Records from a dataset:
-=-=-

/-- The queue entry of an admitted frame (R311). -/
def State.txEntry (s : State) (r : Nat) (w : Work) (l : Nat) (f : Frame) : QEntry :=
  { key := frameKey f, seq := 0, cost := s.frameCost (descField w.raw 2 1) f, src := .tenant l, frame := f, ring := r, link := s.homeOf r
    pos := w.pos % s.ringN r, wseq := w.seq, tag := descTag w.raw, nocomp := descNocomp w.raw }

/-- An admitted frame reaches its queue (R298, R299, R335): LV_USED counts it; a resetting queue completes it QUEUE_RESET. -/
def State.insertTx (s : State) (r : Nat) (w : Work) (l : Nat) (f : Frame) : State :=
  let p := descField w.raw 2 1
  let s := ((s.bump HP_ADM_CNT_COUNT (s.homeOf r)).checkPtrs p).settleFaults
  if s.flag PQ_STAT_RESETTING p then s.finishDesc r w 0x4D 0
  else
    let e := s.txEntry r w l f
    let seq := (s.queue p).freeSeq
    let s := (s.setLrt l fun x => { x with used := x.used + 1 }).addEntry p e
    (s.mirror (.entryAdd p e.key seq e.cost (r / 256) l (r % 256) e.pos e.tag e.nocomp f)).noteLease l

/-- A TX_FRAME at the admission checker: lease, port, quota, in this order (R296). -/
def State.admitFrame (s : State) (r : Nat) (w : Work) (bytes : List Byte) : State :=
  let p := descField w.raw 2 1
  let f := { descFrame w.raw with data := bytes }
  match s.txLease (r / 256) p f with
  | none => s.refuseTx r w 0x40
  | some l =>
    match s.refuses p with
    | some st => s.refuseTx r w st
    | none =>
      if (s.lrt l).used ≥ ((s.img.leases[l]?).map (·.quota)).getD 0 ∨ s.queueFull p then s.refuseTx r w 0x41 else s.insertTx r w l f

/-- TX_FRAME: a frame is admitted and inserted, or refused; with PSRC 0b10 its data are the slot's bytes now (R219, R222). -/
def execTxFrame (t ring : Nat) (s : State) : Host.Outcome State Fault Refusal :=
  .next ((s.tick t).runDesc ring (· == 1) fun s w bytes =>
    if descPsrc w.raw = 2 then
      s.withHandle ring w fun s =>
        s.admitFrame ring w (padTo (descLen w.raw) (s.paySlot (s.homeOf ring) (bitsOf (descHandle w.raw) 0 12)).data)
    else s.admitFrame ring w bytes)

/-- A queue entry that a CANCEL names (R331). -/
def State.named (s : State) (r : Nat) (w : Work) (e : QEntry) : Bool :=
  !e.orphan && !e.mirror && e.ring / 256 == r / 256 && e.link == s.homeOf r
    && (match e.src with | .tenant _ => true | _ => false) && (descField w.raw 3 1 == 1 || e.tag == descField w.raw 12 4)

/-- A CANCEL at the admission checker (R331-R334): queued entries complete CANCELLED and are counted, those in flight are marked. -/
def State.cancelFrames (s : State) (r : Nat) (w : Work) : State :=
  let p := descField w.raw 2 1
  let s := (s.checkPtrs p).settleFaults
  let hit := (s.queue p).entries.filter fun e => s.named r w e
  let queued := hit.filter fun e => !e.inflight
  let s := queued.foldl (fun (s : State) (e : QEntry) => (s.returnEntry p e 0x48).countCancel e) s
  let s := (hit.filter fun e => e.inflight && e.mark.isNone).foldl (fun (s : State) (e : QEntry) =>
    s.setEntry p e fun e => { e with mark := some 0x48 }) s
  s.finishDesc r w 0 queued.length

/-- CANCEL: withdraws the tenant's named frames of a port. (DEDUCED, log entry 69.) -/
def execCancel (t ring : Nat) (s : State) : Host.Outcome State Fault Refusal :=
  .next ((s.tick t).runDesc ring (· == 2) fun s w _ => s.cancelFrames ring w)

/-! ### Posted-write credit (R374) -/

/-- The rings whose records wait for room. -/
def State.heldRings (s : State) (link : Nat) : List Nat :=
  (s.host.rings.filter fun x => !x.2.held.isEmpty && s.homeOf x.1 == link).map (·.1)

/-- What waits on a link leaves in order. -/
def State.drainLink (s : State) (link : Nat) : State :=
  let s := s.drainPosts link (s.link link).waiting.length
  (s.heldRings link).foldl (fun (s : State) r => s.drainHeld r (s.ring r).held.length) s

/-- POSTED_CREDIT_RETURN: posted-write credit returns, and what waited leaves in order (R374, R791). -/
def execPostedCreditReturn (t link n : Nat) (s : State) : Host.Outcome State Fault Refusal :=
  let s := s.tick t
  .next ((s.setLink link fun l => { l with credit := l.credit.map (· + n) }).drainLink link)

/-- LEASE_RECORD_PERIODIC: the acting unit mirrors each transmit lease whose bucket is not full (R613). -/
def execLeaseRecordPeriodic (t : Nat) (s : State) : Host.Outcome State Fault Refusal :=
  let s := s.tick t
  .next ((s.img.leases.zipIdx).foldl (fun (s : State) (x : Lease × Nat) =>
    if x.1.tx && decide (s.tokens x.2 < x.1.burst * 160 * 4096) then s.noteLease x.2 else s) s)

-=-=-

EXERCISE REQUIREMENTS: Your answer must be every line from the entries that contains the string "bytes", copied as it stands.

FINAL ANSWER:
def State.admitFrame (s : State) (r : Nat) (w : Work) (bytes : List Byte) : State :=
  let f := { descFrame w.raw with data := bytes }
/-- TX_FRAME: a frame is admitted and inserted, or refused; with PSRC 0b10 its data are the slot's bytes now (R219, R222). -/
  .next ((s.tick t).runDesc ring (· == 1) fun s w bytes =>
    else s.admitFrame ring w bytes)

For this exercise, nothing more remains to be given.